Ese simple gesto hizo que a Bayir le brillaran las escamas.

–Quise odiarte y no pude –continuó Seleine–. Primero sentí rabia, después lástima, y ahora...

–¿Ahora qué?

–Cada día espero a que llegue la noche para venir a verte y estar contigo –suspiró.

–Entonces... ¿me amas? –los ojos del pez se abrieron como grutas submarinas.

¿Le amaba?

La joven volvió a acariciarle la cabeza. Miró su cuerpo rendido. Recordó al exuberante pez que surcaba los mares cuando estaban juntos.

Ahora solo era una sombra de lo que había sido...

–Sí –se rindió ante la evidencia–, te amo, Bayir.

–Ahora que lo sé, moriré feliz –afirmó, y se abandonó por completo sobre el lecho marino.

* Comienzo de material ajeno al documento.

-- ==== Sys2Proof/Machine/Context.lean ====
section
/-! DEFINITION. System registers (R147 to R149), TRAP, BRK, WFI (R150), the trap sequence (R141, R142), the watchdog (R144),
halts (R146, R337) and the YIELD-free side of context states (R138). -/

namespace Sys2Proof.Machine

/-- The state of a context without a halt, a migration or a gate: the one that it goes back to (R137, R138). -/
def Ctx.rest (y : Ctx) : CtxSt :=
  match y.st with
  | .migrating | .saved | .halted => y.prior
  | st => st

/-- The watchdog counts a cycle of the context (R144): RUNNING, STALLED or DORMANT, without HALTHOLD. -/
def Ctx.watched (y : Ctx) : Bool :=
  !y.hold && (match y.st with
    | .running | .stalled | .dormant => true
    | _ => false)

/-- KIND and SOURCE of messages from a site (R32). -/
def srcKind (t : Nat) : Nat × Nat :=
  if isTile t then (0, t) else if isHalyard t then (1, t - Config.tiles) else (2, t - Config.tiles - Config.halyards)

/-- The tile on the other die with the same m, y and x (R155). -/
def partnerOf (t : Nat) : Nat := if t / 1024 % 2 = 0 then t + 1024 else t - 1024

/-- Physical row of a logical tile after spare-row remapping (R357). -/
def State.physRow (s : State) (t : Nat) : Nat :=
  match mapGet? s.boot.spare (tileDie t * 32 + tileX t) with
  | some y => if y ≤ tileY t then tileY t + 1 else tileY t
  | none => tileY t

/-- An activation runs on channel 31 (INTRAP). -/
def Ctx.inTrap (c : Ctx) : Bool := c.chan = 31

/-- SY.STATUS of context c (R148). -/
def syStatus (x : Site) (c : Fin 4) : Nat :=
  let y := x.core.ctxs[c]
  let bound := ((List.finRange 4).map fun j => if x.core.ctxs[j].st = .empty then 0 else 2 ^ (4 + j.val)).sum
  hdrRetry y.hdr * 2 ^ 24 + y.chan * 2 ^ 16 + min x.tdrop 255 * 2 ^ 8 + bound + b2n y.hold * 8 + b2n y.inTrap * 4 + c.val

/-- SY.TILE (R148). A halyard or helm core, which has no logical number and no place, shows its site number modulo 8,192 and the row and
column that a tile of that number would have (DESIGN CHOICE, log 89). -/
def State.syTile (s : State) (t : Nat) : Nat :=
  let x := s.site t
  if x.migrated then 2 ^ 32 + x.pcol * 2 ^ 24 + x.prow * 2 ^ 16 + t % 8192
  else tileX t * 2 ^ 24 + s.physRow t * 2 ^ 16 + t % 8192

/-- SY.TCAUSE (R148): 0 outside channel 31. -/
def Ctx.tcause (c : Ctx) : Nat :=
  if c.inTrap then
    let w := ((c.record.getD []).headD 0).toNat
    b2n (bit w 15) * 2 ^ 17 + b2n c.drop * 2 ^ 16 + bits w 8 3 * 2 ^ 8 + bits w 0 8
  else 0

/-- The value of system register n for context c of site t (R147, R148). SY.WDOG.ELAPSED has 16 bits and wraps (DESIGN CHOICE, log 86). -/
def State.sysRead (s : State) (t : Nat) (c : Fin 4) (n : Nat) : Nat :=
  let x := s.site t
  let y := x.core.ctxs[c]
  match n with
  | 0x000 => syStatus x c
  | 0x001 => s.syTile t
  | 0x002 => x.krn.tenant * 2 ^ 48 + min x.krn.chain 255 * 2 ^ 40 + x.krn.ver * 2 ^ 32 + x.krn.handle.toNat
  | 0x003 => y.flags.toNat
  | 0x004 => x.core.mxovf.toNat
  | 0x005 => b2n x.krn.maint
  | 0x006 => b2n x.frozen * 256 + x.core.free
  | 0x007 => y.wdog / 1024 % 2 ^ 16 * 2 ^ 32 + x.krn.limit.toNat
  | 0x008 => b2n x.dbg * 2 ^ 16 + x.lastg.toNat * 2 ^ 8 + x.haltg.toNat
  | 0x009 => x.partner * 256 + b2n x.gate.sleepReq
  | 0x00A => y.tcause
  | 0x00B => s.cycle
  | 0x010 => y.lp[0].lc.toNat
  | 0x011 => y.lp[1].lc.toNat
  | 0x012 => y.lp[0].li.toNat
  | 0x013 => y.lp[1].li.toNat
  | _ => 0

/-- Register number of SYSR and SYSW: a = number[9:5], b = number[4:0]. -/
def sysNumber (m n : Fin 32) : Nat := m.val * 32 + n.val

def execSysr (d m n : Fin 32) (s : State) : Result :=
  issue (.sysr d m n) s fun s =>
    s.done 4 (s.ctx.setS d (BitVec.ofNat 64 (s.sysRead s.cur.1 s.cur.2 (sysNumber m n))))

/-- SYSW may write register n (R147). -/
def State.sysMay (s : State) (n : Nat) : Bool :=
  n = 3 || n = 4 || (n = 7 && s.me.krn.maint) || (n = 10 && s.ctx.inTrap)

/-- The writable fields of register n (R147). -/
def State.sysWrite (s : State) (n : Nat) (x : Word) : State :=
  match n with
  | 3 => s.modCtx fun c => { c with flags := x.setWidth 5 }
  | 4 => s.modCore s.cur.1 fun k => { k with mxovf := x.setWidth 32 }
  | 7 => s.modSite s.cur.1 fun y => { y with krn := { y.krn with limit := x.setWidth 16 } }
  | 10 => s.modCtx fun c => { c with drop := x.getLsbD 16 }
  | _ => s

def execSysw (d m n : Fin 32) (s : State) : Result :=
  issuePriv (.sysw d m n) s (!s.sysMay (sysNumber m n)) (BitVec.ofNat 64 (sysNumber m n)) fun s =>
    let t := s.sysWrite (sysNumber m n) (s.ctx.sreg d)
    t.done 4 t.ctx

/-- TRAP n (R150). -/
def execTrap (a b : Fin 32) (s : State) : Result :=
  issue (.trap a b) s fun s => s.raise { cause := cSOFT, code := BitVec.ofNat 10 (a.val * 32 + b.val) }

/-! Halting (R146, R299, R336 to R338). -/

/-- An entry of the Sumac event log: 1 halt, 2 resume, 3 watchdog trap, 4 error record (R342). -/
def State.note (s : State) (kind t : Nat) : State :=
  { s with sumac := { s.sumac with events := s.sumac.events ++ [(kind, t, s.cycle)] } }

/-- A stop on groups g of a tenant reaches its tiles, all but one (R337); LAST shows it from the halt on. -/
def State.raiseStop (s : State) (tenant : Nat) (g : BitVec 8) (but : Option Nat) : State :=
  { s with sites := s.sites.map fun e =>
      let hit := e.2.haltg &&& g
      if isTile e.1 && e.2.krn.launch.isSome && e.2.krn.tenant == tenant && hit != 0 && but != some e.1 then
        (e.1, { e.2 with lastg := if e.2.halted then e.2.lastg ||| hit else e.2.lastg, heldg := e.2.heldg ||| hit,
                         haltReq := e.2.haltReq || !e.2.halted })
      else e }

/-- A context is HALTED with its tile, unless it is already a record (R138). -/
def Ctx.halt (c : Ctx) : Ctx :=
  match c.st with
  | .running | .stalled | .dormant | .empty => { c with prior := c.st, st := .halted }
  | _ => c

/-- All four contexts halt together, unless a trap sequence is in progress or an injection is not complete (R146, R298): then
the halt stays pending. LAST holds the stops that hold the tile (R337). -/
def State.haltNow (s : State) (t : Nat) : State :=
  let x := s.site t
  if !x.haltReq || x.halted || (x.core.ctxs.toList.any fun c => c.st == .trapped) || s.injecting (attach t 0) then s
  else
    let own := x.ownHalt
    let s := s.modSite t fun x =>
      { x with halted := true, haltReq := false, lastg := x.heldg, core := { x.core with ctxs := vmap Ctx.halt x.core.ctxs } }
    let s := (s.markHalt t).note 1 t
    if own then s.raiseStop x.krn.tenant x.haltg (some t) else s

/-- Tile t halts for its own cause. -/
def State.haltOwn (s : State) (t : Nat) : State :=
  (s.modSite t fun x => { x with haltReq := true, ownHalt := true, ownAt := s.cycle }).haltNow t

/-- TILE_HALT: a pending halt takes place. -/
def execTileHalt (t : Nat) (s : State) : Result := atSite t s fun s => s.haltNow t

/-- BRK: the tile halts with the pc at the BRK, or the context traps with BREAK (R150). A RUNNING context at its BRK issues nothing
until the halt. -/
def execBrk (s : State) : Result :=
  issue .brk s fun s =>
    if s.me.dbg then
      let s := s.modCtx fun c => { c with st := .running, wait := .none, atBrk := true }
      s.haltOwn s.cur.1
    else s.raise { cause := cBREAK }

/-- A context that stood at its BRK goes on after it (R150). -/
def Ctx.passBrk (c : Ctx) : Ctx := if c.atBrk then { c.advance 4 with atBrk := false } else c

/-- The context after a resume: its prior state; past the BRK that halted it. -/
def Ctx.unhalt (c : Ctx) : Ctx := if c.st = .halted then { c with st := c.prior : Ctx }.passBrk else c

/-- The tile resumes when neither its own halt nor any group of LAST holds it; LAST is cleared (R338). Waiters in SEMWAIT are served
again (R198). -/
def State.resumeNow (s : State) (t : Nat) : State :=
  let x := s.site t
  if x.halted && !x.ownHalt && x.heldg == 0 then
    let s := s.modSite t fun x =>
      { x with halted := false, lastg := 0, core := ({ x.core with ctxs := vmap Ctx.unhalt x.core.ctxs } : Core).semServe }
    (s.unmark t).note 2 t
  else s

/-! The trap sequence (R141, R142). -/

/-- A record into a slot of the mailbox and its message on channel 31. -/
def State.queueRecord (s : State) (t slot : Nat) (r : Rec) (source : Nat × Nat) : State :=
  let bytes := r.flatMap fun w => leBytes 8 w.toNat
  let a := Config.recordSlots + 64 * slot
  let s := s.modSite t fun x => x.store a bytes
  s.modCore t fun k =>
    let d : Desc := { hdr := mkHdr 0 source.1 source.2 2 31, addr := a, beats := 2, entry := s.cycle, head := some s.cycle }
    { k with slots := setAdd k.slots slot, chq := k.chq.set 31 (k.chq[31] ++ [d]) }.wake

/-- The helm keeps the record of a tile for its tenant (R141, R342); halyard and helm cores belong to none (R356), and theirs is kept by
Sumac alone. -/
def State.keepRecord (s : State) (t : Nat) (r : Rec) : State :=
  if !isTile t then { s with sumac := { s.sumac with recs := s.sumac.recs ++ [(t, r)] } }
  else
    let n := (s.site t).krn.tenant
    match mapGet? s.tenants n with
    | some x => { s with tenants := mapPut s.tenants n { x with recs := x.recs ++ [(t, r)] } }
    | none => s

/-- The records of tile t that f names are discarded (R335). -/
def State.dropRecords (s : State) (t : Nat) (f : Rec → Bool) : State :=
  { s with tenants := s.tenants.map fun (e : Nat × Tenant) => (e.1, { e.2 with recs := e.2.recs.filter fun r => !(r.1 == t && f r.2) }) }

/-- End of the trap sequence: the record is queued on channel 31, or the tile halts; the context is EMPTY. -/
def execTrapSequenceComplete (t c : Nat) (s : State) : Result :=
  atCtx t c s fun c s =>
    let y := s.ctxAt t c
    match y.st, y.trap with
    | .trapped, some r =>
      let s := s.setCtxAt t c { y with st := .empty, trap := none }
      if y.inTrap || !(s.site t).traps then
        (s.keepRecord t r).haltOwn t
      else s.queueRecord t c.val r (srcKind t)
    | _, _ => s

/-- The commit word of a RETIRE that waits is written: nothing is left that could trap (R180, R324). -/
def Ctx.retired (y : Ctx) (b : Ballast) : Bool := y.ending.isSome && (y.persisted.map fun n => decide (n ≤ b.last)).getD false

/-- The count of context c has reached SY.WDOG.LIMIT (R144). -/
def Site.expired (x : Site) (c : Fin 4) : Bool :=
  let y := x.core.ctxs[c]
  (y.st == .running || y.st == .stalled || y.st == .dormant) && x.krn.limit != 0 && decide (x.krn.limit.toNat ≤ y.wdog / 1024) &&
    !y.retired x.ballast

/-- A context whose watchdog has expired traps (R144). -/
def State.expire (s : State) (t : Nat) (c : Fin 4) : State :=
  if (s.site t).expired c then (s.trapAt t c { cause := cWATCHDOG, w4 := (s.site t).krn.limit.setWidth 64 }).note 3 t else s

/-- WATCHDOG_EXPIRY (R144): every step takes it in the cycle in which the count reaches the limit (State.watchdogs). -/
def execWatchdogExpiry (t c : Nat) (s : State) : Result := atCtx t c s fun c s => s.expire t c

/-! WFI (R138, R150): the pc stays at a WFI until it is woken. -/

def execWfi (s : State) : Result :=
  issue .wfi s fun s =>
    let c := s.ctx
    if c.latch then s.done 4 { c with latch := false } else s.setCtx { c with st := .dormant, wait := .none }

def execWfiWake (t c : Nat) (s : State) : Result :=
  atCtx t c s fun c s =>
    let y := s.ctxAt t c
    if y.st = .dormant && y.latch then s.setCtxAt t c { y.advance 4 with latch := false } else s

end Sys2Proof.Machine
end

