-- ==== Sys2Proof/Machine/Retire.lean ====
section
/-! DEFINITION. The kernel header (R168, R169), RETIRE (R180), RETIRE.S with the checks of R179 (R181), KARG (R182). -/

namespace Sys2Proof.Machine

/-! The header (R168). -/

/-- n bytes of a list from i, little-endian; bytes beyond its end read zero. -/
def field (bs : List Byte) (i n : Nat) : Nat := leVal ((bs.drop i).take n)

end Sys2Proof.Machine

namespace Sys2Proof

def KernelFile.f (k : KernelFile) (i n : Nat) : Nat := Machine.field k.header i n
def KernelFile.ver (k : KernelFile) : Nat := k.f 4 1
def KernelFile.fallback (k : KernelFile) : Bool := Machine.bit (k.f 5 1) 0
def KernelFile.maint (k : KernelFile) : Bool := Machine.bit (k.f 5 1) 1
def KernelFile.imgSize (k : KernelFile) : Nat := k.f 8 4
def KernelFile.chValid (k : KernelFile) (i : Nat) : Bool := Machine.bit (k.f 12 4) i
def KernelFile.chTab (k : KernelFile) : Nat := k.f 16 4
def KernelFile.widths (k : KernelFile) : List Nat := (List.range 6).map fun i => k.f (20 + i) 1
def KernelFile.wdog (k : KernelFile) : Nat := k.f 26 2
def KernelFile.rows (k : KernelFile) : Nat := k.f 28 2
def KernelFile.cols (k : KernelFile) : Nat := k.f 30 2
def KernelFile.memberCount (k : KernelFile) : Nat := k.f 32 2
def KernelFile.kind (k : KernelFile) : Nat := k.f 34 1
def KernelFile.stkBase (k : KernelFile) : Nat := k.f 36 4
def KernelFile.stkSize (k : KernelFile) : Nat := k.f 40 4
def KernelFile.argBase (k : KernelFile) : Nat := k.f 44 4
def KernelFile.argSize (k : KernelFile) : Nat := k.f 48 4
def KernelFile.dataBase (k : KernelFile) : Nat := k.f 52 4
def KernelFile.dataSize (k : KernelFile) : Nat := k.f 56 4
def KernelFile.accept (k : KernelFile) : Nat := k.f 60 4
def KernelFile.offer (k : KernelFile) : Nat := k.f 64 4
def KernelFile.regBase (k : KernelFile) (i : Nat) : Nat := k.f (72 + 8 * i) 4
def KernelFile.regSize (k : KernelFile) (i : Nat) : Nat := k.f (76 + 8 * i) 4

/-- Entry i of the handler table in the image. -/
def KernelFile.entry (k : KernelFile) (i : Nat) : Word := BitVec.ofNat 64 (Machine.field k.image (k.chTab + 8 * i) 8)

end Sys2Proof

namespace Sys2Proof.Machine

/-- A registered kernel. -/
def State.kernel (s : State) (h : BitVec 32) : Option Kernel := s.kernels.find? fun k => k.handle == h

/-- E (R177): a region bit counts only when the region is present in both headers (R169). -/
def inheritMask (pred succ : KernelFile) : Nat :=
  let e := Nat.land succ.accept pred.offer
  ((List.range 30).map fun i =>
    if bit e i && (i < 13 || 20 < i || (pred.regSize (i - 13) != 0 && succ.regSize (i - 13) != 0)) then 2 ^ i else 0).sum

/-- The successor's shape is specific and differs from the running group's (R179). -/
def otherShape (l : Launch) (k : KernelFile) : Bool :=
  (k.rows != 0 && k.rows != l.rows) || (k.cols != 0 && k.cols != l.cols) ||
    (k.memberCount != 0 && k.memberCount != l.members.length) || (k.kind != 0xFF && k.kind != l.kind)

/-- Some inherited region has moved or shrunk (R179). -/
def regionsClash (pred succ : KernelFile) : Bool :=
  (List.range 8).any fun i => bit (inheritMask pred succ) (13 + i) &&
    (succ.regBase i != pred.regBase i || decide (succ.regSize i < pred.regSize i))

/-- RETIRE.S is refused (R179), as it is on a site that belongs to no launch (DESIGN CHOICE, log 109). -/
def State.refuses (s : State) (h : BitVec 32) : Bool :=
  let x := s.me
  match s.kernel h, x.krn.launch.bind (mapGet? s.launches), s.kernel x.krn.handle with
  | some k, some l, some p =>
    k.gone || k.tenant != x.krn.tenant ||
      (if otherShape l k.file then !k.file.fallback else regionsClash p.file k.file)
  | _, _, _ => true

/-! RETIRE (R180). -/

/-- The sequence of the first commit whose commit cycle is not before now (R286, R319). -/
def Ballast.nextSeq (b : Ballast) : Nat :=
  match b.st with
  | .writing n _ _ _ => n + 1
  | _ => b.last + 1

/-- The message of context c is CONSUMED (R153). -/
def consume (c now : Nat) (q : List Desc) : List Desc := markHead now (q.filter fun d => d.runBy != some c)

/-- At the end of a channel-31 activation: its record slot is free, and the message held for the record is released, or
discarded for DROP (R142). -/
def Core.endRecord (k : Core) (y : Ctx) (by' now : Nat) : Core :=
  let w := ((y.record.getD []).headD 0).toNat
  let slot := match k.chq[31].find? fun d => d.runBy == some by' with
    | some d => (d.addr - Config.recordSlots) / 64
    | none => 16
  let k := { k with slots := k.slots.filter (· != slot) }
  if bit w 15 then k
  else
    let ch := bits w 16 5
    let c := bits w 8 3
    let q := k.chq[chanFin ch]
    let q := if y.drop then q.filter fun d => d.heldBy != some c
      else q.map fun d => if d.heldBy = some c then { d with held := false, heldBy := none } else d
    { k with chq := k.chq.set (chanFin ch) (markHead now q) }

/-- The effects of RETIRE but for the context's own end. A PERSIST channel's messages wait for the commit `gate`, and go with the
activation if it traps before (R20, R141). -/
def State.retireEffects (s : State) (gate : Option Nat) : State :=
  let t := s.cur.1
  let c := s.cur.2
  let y := s.ctx
  let e := s.me.entry y.chan
  let s := s.dropStreams t c
  let s := s.modCore t fun k =>
    let k := if y.inTrap then k.endRecord y c.val s.cycle else k
    let out := y.outbox.map fun m =>
      ({ msg := m, vc := entVc e, persist := gate.isSome, gate := gate, ctx := gate.map fun _ => c.val } : PendMsg)
    { k with pend := k.pend ++ out,
             chq := k.chq.set (chanFin y.chan) (consume c.val s.cycle k.chq[chanFin y.chan]) }
  s

/-- The context after its activation has ended. -/
def Ctx.ended (y : Ctx) : Ctx :=
  { y.freeLoops with st := .empty, wait := .none, pfx := none, outbox := [], heldOvf := 0, persisted := none, ending := none,
                     counted := 0 }

/-- n held overflow increments are counted in SY.MXOVF (R244). -/
def Core.addOvf (k : Core) (n : Nat) : Core := { k with mxovf := BitVec.ofNat 32 (min (2 ^ 32 - 1) (k.mxovf.toNat + n)) }

/-- The messages of context c's RETIRE are the tile's. -/
def Core.handOver (k : Core) (c : Nat) : Core := { k with pend := k.pend.map fun p => if p.ctx = some c then { p with ctx := none } else p }

/-- The activation of the running context ends: its held increments count, its messages are the tile's, and it is the last to have
retired (R177). A trap before discards them (R141). -/
def State.endCtx (s : State) : State :=
  let c := s.cur.2.val
  let n := s.ctx.heldOvf
  (s.modCtx Ctx.ended).modCore s.cur.1 fun k => { (k.addOvf n).handOver c with lastCtx := c }

/-- The pc and loops stay; the context waits for commit n. -/
def Ctx.awaitCommit (y : Ctx) (n now : Nat) : Ctx :=
  { y with persisted := some n, st := .stalled, wait := y.wait.again now, pfx := none }

/-- The message that the running context handles. -/
def State.ownMsg (s : State) : Option Desc := (s.me.core.chq[chanFin s.ctx.chan]).find? fun d => d.runBy == some s.cur.2.val

/-- RETIRE: on a PERSIST channel the context ends when the commit that captures the retirement is written (R180, R324). Its held overflow
increments are counted before that fence; a trap in the wait takes them back (DEDUCED, log 99). -/
def State.retire (s : State) : State :=
  let y := s.ctx
  match y.persisted with
  | some n => if n ≤ s.me.ballast.last then s.endCtx else s.stall
  | none =>
    if entPersist (s.me.entry y.chan) then
      let n := s.me.ballast.nextSeq
      let d := s.ownMsg
      let m := s.me.core.mxovf.toNat
      let s := ((s.retireEffects (some n)).askCommit s.cur.1).modCore s.cur.1 fun k => k.addOvf y.heldOvf
      s.modCtx fun y => { (y.awaitCommit n s.cycle) with outbox := [], ending := d, heldOvf := 0, counted := s.me.core.mxovf.toNat - m }
    else (s.retireEffects none).endCtx

def execRetire (s : State) : Result := issue .retire s State.retire

def execRetireWord (s : State) : Result := issue .retireWord s State.retire

/-- RETIRE.S: the nomination, or its withdrawal, then RETIRE (R176, R181). -/
def execRetireS (a : Fin 32) (s : State) : Result :=
  issue (.retireS a) s fun s =>
    let h : BitVec 32 := (s.ctx.sreg a).setWidth 32
    let nominate := fun (s : State) (x : Option (BitVec 32)) =>
      match s.me.krn.launch with
      | some l =>
        { s with launches := s.launches.map fun (e : Nat × Launch) =>
            if e.1 = l then (e.1, { e.2 with nominee := x }) else e }
      | none => s
    if s.ctx.persisted.isSome then s.retire
    else if h = 0 then (nominate s none).retire
    else if s.refuses h then s.raise { cause := cINHERIT, w4 := h.setWidth 64 }
    else (nominate s (some h)).retire

/-- KARG (R182). On a site that belongs to no launch it reads 0 (DESIGN CHOICE, log 109). -/
def State.karg (s : State) (n : Nat) : Word :=
  let k := s.me.krn
  match k.launch.bind (mapGet? s.launches) with
  | none => 0
  | some l =>
    match n with
    | 8 => BitVec.ofNat 64 l.members.length
    | 9 => BitVec.ofNat 64 (l.rows + l.cols * 2 ^ 16 + l.kind * 2 ^ 32)
    | 10 => l.desc.idbase
    | 11 => BitVec.ofNat 64 l.pos
    | 12 => BitVec.ofNat 64 (min 255 k.chain)
    | 13 => k.pred.setWidth 64
    | 14 => k.inherit.setWidth 64
    | 15 => if k.fresh then 1 else 0
    | _ => l.desc.largs.getD n 0

def execKarg (d n : Fin 32) (s : State) : Result := wrS (.karg d n) s d fun _ => s.karg n.val

end Sys2Proof.Machine
end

–¡No puedes morir! –gritó Seleine.

–Ya no puedo seguir aquí –reveló él.

–Ni yo vivir siempre en el fondo del mar –dijo ella.

Y entonces intercambiaron la mirada más hermosa, y también la más triste.

Hermosa, porque finalmente el amor los había unido.

Triste, porque no podrían estar juntos jamás.

A no ser que...

–Bayir –dijo de repente la joven–, mañana volveré a por ti. Aguanta un día más. Solo uno más, ¿de acuerdo?

–¿Qué vas a hacer? –quiso saber el pez.

Pero Seleine ya nadaba hacia la superficie de la laguna.

–¡Un día! –gritó con ánimo y determinación–. ¡Solo un día más!